→ **ACTIVITY**: Starting at the line with "simp [cellsOf, fget]" and going on through the line with "simp [h1]) m]", reproduce each line in the records below exactly and nothing more.

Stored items
*** Block opens ***
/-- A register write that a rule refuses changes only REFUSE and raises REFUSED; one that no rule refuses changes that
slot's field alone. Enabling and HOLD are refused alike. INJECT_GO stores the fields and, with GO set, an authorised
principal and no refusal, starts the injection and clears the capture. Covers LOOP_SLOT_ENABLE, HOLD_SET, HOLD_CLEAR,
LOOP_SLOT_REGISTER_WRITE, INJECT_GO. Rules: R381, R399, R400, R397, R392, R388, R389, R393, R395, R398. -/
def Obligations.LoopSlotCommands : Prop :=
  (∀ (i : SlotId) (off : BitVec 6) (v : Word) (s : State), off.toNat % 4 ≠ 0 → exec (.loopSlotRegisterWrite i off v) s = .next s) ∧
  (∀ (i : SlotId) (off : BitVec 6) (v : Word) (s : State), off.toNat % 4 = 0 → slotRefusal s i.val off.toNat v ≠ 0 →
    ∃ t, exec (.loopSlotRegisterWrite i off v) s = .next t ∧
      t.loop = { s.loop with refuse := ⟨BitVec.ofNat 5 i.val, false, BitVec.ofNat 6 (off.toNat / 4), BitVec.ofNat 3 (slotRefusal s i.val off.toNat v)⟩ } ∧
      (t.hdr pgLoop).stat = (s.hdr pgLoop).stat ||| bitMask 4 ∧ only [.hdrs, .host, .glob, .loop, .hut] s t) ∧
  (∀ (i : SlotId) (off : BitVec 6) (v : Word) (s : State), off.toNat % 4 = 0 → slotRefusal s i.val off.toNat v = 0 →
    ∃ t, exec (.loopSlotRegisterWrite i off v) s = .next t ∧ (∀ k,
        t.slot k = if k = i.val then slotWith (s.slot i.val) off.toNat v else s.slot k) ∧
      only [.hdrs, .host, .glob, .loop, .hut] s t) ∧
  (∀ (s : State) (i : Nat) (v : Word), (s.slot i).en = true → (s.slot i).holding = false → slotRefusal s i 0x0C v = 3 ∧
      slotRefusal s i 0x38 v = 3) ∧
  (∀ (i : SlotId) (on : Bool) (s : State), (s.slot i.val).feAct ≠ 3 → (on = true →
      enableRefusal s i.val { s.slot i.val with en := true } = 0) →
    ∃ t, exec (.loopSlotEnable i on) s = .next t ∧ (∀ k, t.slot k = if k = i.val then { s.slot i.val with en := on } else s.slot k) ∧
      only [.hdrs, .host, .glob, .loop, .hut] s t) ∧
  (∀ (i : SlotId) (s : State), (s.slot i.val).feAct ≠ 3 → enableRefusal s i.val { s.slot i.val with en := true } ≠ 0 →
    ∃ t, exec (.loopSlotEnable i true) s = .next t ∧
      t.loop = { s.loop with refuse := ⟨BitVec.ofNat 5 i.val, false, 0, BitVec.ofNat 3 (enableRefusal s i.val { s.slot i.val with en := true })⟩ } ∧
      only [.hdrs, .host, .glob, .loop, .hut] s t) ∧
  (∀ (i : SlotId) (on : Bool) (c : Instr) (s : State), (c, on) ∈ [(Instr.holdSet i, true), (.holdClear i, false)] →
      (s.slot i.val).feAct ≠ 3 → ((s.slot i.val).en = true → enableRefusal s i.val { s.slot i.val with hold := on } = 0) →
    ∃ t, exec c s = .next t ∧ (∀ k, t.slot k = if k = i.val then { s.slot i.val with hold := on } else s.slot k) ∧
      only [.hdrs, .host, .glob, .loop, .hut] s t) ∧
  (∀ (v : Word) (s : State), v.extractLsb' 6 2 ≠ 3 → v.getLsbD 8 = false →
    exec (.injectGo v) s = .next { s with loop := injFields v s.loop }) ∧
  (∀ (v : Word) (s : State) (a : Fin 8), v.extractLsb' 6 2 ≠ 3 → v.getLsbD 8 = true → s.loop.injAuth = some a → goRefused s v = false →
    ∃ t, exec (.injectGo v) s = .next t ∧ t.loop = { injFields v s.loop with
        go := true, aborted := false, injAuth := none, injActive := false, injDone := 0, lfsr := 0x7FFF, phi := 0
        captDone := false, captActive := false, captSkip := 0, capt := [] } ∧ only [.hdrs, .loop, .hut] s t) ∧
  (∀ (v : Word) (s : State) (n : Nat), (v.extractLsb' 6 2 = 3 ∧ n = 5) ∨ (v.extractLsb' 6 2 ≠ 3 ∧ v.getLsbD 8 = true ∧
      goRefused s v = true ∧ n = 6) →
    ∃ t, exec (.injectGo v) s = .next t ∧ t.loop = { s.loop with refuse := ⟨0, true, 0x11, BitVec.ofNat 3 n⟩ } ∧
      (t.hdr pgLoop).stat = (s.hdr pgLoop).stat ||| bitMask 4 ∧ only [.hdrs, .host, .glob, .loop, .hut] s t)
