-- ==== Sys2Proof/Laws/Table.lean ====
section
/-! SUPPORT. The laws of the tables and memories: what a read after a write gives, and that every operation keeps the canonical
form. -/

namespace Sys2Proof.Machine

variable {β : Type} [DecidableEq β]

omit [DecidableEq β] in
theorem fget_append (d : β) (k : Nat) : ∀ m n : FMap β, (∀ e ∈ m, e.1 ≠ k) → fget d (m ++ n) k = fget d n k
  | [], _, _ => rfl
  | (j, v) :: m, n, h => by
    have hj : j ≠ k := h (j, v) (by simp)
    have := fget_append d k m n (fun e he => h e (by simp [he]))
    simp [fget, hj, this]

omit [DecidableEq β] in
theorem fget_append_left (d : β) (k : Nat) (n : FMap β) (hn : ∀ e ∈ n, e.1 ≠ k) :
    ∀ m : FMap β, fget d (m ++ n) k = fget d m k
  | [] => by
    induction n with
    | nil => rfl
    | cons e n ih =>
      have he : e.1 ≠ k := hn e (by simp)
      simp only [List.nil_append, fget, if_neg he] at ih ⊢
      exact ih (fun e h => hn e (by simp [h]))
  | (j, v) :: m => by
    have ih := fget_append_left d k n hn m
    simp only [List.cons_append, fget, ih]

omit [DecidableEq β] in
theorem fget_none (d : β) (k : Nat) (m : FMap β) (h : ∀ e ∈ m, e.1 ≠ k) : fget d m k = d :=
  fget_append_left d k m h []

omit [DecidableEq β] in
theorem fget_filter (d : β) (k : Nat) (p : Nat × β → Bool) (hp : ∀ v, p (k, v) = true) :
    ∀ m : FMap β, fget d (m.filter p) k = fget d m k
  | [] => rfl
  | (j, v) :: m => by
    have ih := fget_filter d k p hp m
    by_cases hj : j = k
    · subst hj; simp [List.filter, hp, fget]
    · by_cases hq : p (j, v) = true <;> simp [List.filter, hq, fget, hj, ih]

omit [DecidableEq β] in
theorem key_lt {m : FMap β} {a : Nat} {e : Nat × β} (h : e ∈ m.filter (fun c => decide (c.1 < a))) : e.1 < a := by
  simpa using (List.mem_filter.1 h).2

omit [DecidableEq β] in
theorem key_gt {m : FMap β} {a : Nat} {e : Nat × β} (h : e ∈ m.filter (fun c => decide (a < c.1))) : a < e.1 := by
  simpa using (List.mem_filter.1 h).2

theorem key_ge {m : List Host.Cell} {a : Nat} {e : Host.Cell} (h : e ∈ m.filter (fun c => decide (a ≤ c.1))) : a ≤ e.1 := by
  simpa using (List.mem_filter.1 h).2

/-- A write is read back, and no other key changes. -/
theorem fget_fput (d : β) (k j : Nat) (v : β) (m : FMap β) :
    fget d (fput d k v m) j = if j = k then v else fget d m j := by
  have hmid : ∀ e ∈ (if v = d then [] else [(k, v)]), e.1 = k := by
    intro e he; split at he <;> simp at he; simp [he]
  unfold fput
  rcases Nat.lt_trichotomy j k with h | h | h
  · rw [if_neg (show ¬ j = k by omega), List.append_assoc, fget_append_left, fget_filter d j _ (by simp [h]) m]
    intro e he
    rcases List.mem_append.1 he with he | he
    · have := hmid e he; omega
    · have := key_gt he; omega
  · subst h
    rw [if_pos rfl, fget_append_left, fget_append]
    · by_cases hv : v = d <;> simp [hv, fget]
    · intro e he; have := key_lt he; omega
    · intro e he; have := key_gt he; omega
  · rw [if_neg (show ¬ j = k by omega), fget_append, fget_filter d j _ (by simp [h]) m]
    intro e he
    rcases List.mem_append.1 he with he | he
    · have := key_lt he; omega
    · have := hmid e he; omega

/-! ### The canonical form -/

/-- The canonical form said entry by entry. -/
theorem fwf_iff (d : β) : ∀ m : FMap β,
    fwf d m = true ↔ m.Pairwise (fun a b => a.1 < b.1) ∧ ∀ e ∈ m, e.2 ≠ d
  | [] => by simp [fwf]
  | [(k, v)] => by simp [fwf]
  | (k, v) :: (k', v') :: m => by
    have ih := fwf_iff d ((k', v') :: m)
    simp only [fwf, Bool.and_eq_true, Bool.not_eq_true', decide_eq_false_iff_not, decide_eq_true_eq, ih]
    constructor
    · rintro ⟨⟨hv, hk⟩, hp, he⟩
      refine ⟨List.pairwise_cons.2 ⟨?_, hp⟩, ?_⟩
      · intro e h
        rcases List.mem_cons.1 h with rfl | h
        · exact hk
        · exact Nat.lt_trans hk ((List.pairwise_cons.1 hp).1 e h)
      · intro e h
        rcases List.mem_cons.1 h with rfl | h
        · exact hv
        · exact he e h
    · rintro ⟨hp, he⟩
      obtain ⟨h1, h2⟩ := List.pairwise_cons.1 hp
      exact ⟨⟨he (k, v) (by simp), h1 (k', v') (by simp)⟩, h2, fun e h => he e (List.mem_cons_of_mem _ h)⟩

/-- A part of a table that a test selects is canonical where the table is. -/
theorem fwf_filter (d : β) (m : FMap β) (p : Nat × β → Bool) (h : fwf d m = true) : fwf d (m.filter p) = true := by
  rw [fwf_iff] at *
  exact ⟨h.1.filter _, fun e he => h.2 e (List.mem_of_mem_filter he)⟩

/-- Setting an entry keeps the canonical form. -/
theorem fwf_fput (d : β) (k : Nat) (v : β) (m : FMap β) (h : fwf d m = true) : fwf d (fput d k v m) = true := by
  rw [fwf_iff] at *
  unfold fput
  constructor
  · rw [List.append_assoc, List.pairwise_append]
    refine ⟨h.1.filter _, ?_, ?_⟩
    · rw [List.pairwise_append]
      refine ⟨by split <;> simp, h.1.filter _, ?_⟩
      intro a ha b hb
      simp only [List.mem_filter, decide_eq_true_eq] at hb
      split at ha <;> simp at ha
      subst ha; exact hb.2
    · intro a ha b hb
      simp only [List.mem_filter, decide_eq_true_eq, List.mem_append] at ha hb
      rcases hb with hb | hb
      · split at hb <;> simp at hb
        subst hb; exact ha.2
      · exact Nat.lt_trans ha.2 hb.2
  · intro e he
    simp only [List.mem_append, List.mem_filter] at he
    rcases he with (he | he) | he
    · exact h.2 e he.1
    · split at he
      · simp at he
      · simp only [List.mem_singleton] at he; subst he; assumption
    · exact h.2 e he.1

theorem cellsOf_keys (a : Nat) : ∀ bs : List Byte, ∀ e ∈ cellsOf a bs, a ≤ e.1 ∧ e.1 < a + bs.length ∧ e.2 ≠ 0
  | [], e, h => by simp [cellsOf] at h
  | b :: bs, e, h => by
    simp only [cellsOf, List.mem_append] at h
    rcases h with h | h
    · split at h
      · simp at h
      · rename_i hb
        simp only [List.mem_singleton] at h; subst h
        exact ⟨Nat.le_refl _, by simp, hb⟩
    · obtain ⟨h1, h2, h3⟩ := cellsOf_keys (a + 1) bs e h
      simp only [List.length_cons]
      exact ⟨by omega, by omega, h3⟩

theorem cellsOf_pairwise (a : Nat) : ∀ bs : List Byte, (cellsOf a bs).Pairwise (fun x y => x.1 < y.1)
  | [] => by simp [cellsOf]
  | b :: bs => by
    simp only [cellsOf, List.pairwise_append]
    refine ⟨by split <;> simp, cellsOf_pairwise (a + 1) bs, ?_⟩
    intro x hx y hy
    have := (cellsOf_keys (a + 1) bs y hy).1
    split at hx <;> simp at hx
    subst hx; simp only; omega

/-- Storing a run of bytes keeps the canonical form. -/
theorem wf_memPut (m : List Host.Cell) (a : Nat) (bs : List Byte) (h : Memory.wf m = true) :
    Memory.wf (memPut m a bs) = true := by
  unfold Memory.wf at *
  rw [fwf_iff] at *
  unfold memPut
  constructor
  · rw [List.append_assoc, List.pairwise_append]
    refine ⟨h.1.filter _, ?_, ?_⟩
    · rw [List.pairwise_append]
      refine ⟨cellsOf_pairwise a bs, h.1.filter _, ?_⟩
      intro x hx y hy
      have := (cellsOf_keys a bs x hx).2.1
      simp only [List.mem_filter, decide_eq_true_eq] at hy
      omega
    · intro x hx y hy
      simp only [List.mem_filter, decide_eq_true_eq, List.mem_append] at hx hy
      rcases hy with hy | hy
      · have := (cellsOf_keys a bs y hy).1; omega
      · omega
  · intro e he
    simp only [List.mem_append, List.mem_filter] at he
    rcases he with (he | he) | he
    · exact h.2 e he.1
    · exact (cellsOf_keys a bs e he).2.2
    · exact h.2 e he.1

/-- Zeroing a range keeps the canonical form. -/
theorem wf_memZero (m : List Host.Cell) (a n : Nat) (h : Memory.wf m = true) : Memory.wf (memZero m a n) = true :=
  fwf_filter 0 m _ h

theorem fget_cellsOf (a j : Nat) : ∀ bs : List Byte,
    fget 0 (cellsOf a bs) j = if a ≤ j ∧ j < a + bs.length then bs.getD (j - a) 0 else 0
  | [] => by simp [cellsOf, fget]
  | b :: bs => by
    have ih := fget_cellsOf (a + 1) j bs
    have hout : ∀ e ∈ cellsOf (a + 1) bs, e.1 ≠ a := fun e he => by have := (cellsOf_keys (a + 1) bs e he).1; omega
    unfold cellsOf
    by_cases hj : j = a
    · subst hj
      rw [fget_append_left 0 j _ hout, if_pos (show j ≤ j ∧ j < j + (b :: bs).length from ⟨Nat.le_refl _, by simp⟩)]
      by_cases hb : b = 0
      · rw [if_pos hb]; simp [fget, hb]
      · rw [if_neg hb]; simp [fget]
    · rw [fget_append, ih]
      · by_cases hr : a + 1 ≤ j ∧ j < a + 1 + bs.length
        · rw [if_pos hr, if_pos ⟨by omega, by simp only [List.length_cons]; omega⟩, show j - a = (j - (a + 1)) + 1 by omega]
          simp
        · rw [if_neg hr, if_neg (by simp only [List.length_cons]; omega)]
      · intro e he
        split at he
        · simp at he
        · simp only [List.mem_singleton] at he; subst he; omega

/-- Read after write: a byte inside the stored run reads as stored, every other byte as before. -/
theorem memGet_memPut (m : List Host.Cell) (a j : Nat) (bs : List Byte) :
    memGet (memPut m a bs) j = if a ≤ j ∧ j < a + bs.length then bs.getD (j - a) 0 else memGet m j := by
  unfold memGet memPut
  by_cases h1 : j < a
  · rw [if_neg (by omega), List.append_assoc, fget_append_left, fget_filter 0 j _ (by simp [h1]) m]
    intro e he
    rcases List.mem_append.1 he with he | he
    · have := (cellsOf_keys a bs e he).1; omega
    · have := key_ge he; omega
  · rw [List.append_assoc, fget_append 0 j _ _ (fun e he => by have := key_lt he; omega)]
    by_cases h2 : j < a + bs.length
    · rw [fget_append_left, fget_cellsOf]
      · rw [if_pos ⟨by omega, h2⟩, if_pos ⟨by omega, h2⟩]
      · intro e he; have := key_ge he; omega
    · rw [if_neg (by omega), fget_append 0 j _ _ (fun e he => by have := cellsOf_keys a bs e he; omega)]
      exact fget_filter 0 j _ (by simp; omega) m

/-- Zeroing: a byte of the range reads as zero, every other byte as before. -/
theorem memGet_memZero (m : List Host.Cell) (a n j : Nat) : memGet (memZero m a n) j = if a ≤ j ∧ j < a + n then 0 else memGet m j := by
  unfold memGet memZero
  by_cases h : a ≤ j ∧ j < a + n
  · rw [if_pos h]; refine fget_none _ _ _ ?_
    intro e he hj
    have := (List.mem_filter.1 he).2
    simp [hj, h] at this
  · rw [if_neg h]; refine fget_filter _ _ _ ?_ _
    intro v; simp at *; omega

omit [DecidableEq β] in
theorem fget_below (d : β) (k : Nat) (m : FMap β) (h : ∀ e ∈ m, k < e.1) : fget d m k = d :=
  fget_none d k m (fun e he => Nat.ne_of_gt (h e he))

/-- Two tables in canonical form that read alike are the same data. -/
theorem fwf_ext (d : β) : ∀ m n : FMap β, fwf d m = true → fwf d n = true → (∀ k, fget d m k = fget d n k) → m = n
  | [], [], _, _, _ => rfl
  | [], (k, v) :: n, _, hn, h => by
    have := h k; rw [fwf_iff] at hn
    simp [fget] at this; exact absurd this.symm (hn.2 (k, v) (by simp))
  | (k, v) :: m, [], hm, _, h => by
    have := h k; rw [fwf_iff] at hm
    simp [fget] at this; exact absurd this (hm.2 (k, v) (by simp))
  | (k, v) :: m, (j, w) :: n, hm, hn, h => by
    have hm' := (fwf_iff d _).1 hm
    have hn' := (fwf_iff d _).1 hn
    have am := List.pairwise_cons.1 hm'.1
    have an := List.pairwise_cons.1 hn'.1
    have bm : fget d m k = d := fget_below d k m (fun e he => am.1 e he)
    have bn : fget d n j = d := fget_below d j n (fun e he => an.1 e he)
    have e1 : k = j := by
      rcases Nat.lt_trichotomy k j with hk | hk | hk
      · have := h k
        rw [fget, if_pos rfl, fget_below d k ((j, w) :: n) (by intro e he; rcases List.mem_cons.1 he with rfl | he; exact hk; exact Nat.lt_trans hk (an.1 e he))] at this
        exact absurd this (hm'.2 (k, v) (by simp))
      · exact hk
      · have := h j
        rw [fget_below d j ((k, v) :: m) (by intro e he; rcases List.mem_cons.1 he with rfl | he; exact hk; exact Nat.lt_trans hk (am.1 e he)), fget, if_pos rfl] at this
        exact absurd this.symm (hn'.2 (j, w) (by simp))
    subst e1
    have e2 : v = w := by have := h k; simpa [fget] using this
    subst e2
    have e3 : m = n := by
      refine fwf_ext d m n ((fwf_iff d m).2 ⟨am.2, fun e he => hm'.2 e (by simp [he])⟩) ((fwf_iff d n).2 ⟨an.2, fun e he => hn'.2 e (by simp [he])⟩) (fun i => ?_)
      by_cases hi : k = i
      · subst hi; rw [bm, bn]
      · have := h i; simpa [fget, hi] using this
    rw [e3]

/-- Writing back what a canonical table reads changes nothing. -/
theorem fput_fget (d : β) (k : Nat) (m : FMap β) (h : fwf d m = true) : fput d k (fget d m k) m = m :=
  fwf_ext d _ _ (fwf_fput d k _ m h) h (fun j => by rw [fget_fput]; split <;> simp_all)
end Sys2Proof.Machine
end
*** Block closes ***
→ **YOUR SOLUTION**:
  | [] => by simp [cellsOf, fget]
  | b :: bs => by
    have ih := fget_cellsOf (a + 1) j bs
    have hout : ∀ e ∈ cellsOf (a + 1) bs, e.1 ≠ a := fun e he => by have := (cellsOf_keys (a + 1) bs e he).1; omega
    unfold cellsOf
    by_cases hj : j = a
    · subst hj
      rw [fget_append_left 0 j _ hout, if_pos (show j ≤ j ∧ j < j + (b :: bs).length from ⟨Nat.le_refl _, by simp⟩)]
      by_cases hb : b = 0
      · rw [if_pos hb]; simp [fget, hb]
      · rw [if_neg hb]; simp [fget]
    · rw [fget_append, ih]
      · by_cases hr : a + 1 ≤ j ∧ j < a + 1 + bs.length
        · rw [if_pos hr, if_pos ⟨by omega, by simp only [List.length_cons]; omega⟩, show j - a = (j - (a + 1)) + 1 by omega]
          simp
        · rw [if_neg hr, if_neg (by simp only [List.length_cons]; omega)]
      · intro e he
        split at he
        · simp at he
        · simp only [List.mem_singleton] at he; subst he; omega

/-- Read after write: a byte inside the stored run reads as stored, every other byte as before. -/
theorem memGet_memPut (m : List Host.Cell) (a j : Nat) (bs : List Byte) :
    memGet (memPut m a bs) j = if a ≤ j ∧ j < a + bs.length then bs.getD (j - a) 0 else memGet m j := by
  unfold memGet memPut
  by_cases h1 : j < a
  · rw [if_neg (by omega), List.append_assoc, fget_append_left, fget_filter 0 j _ (by simp [h1]) m]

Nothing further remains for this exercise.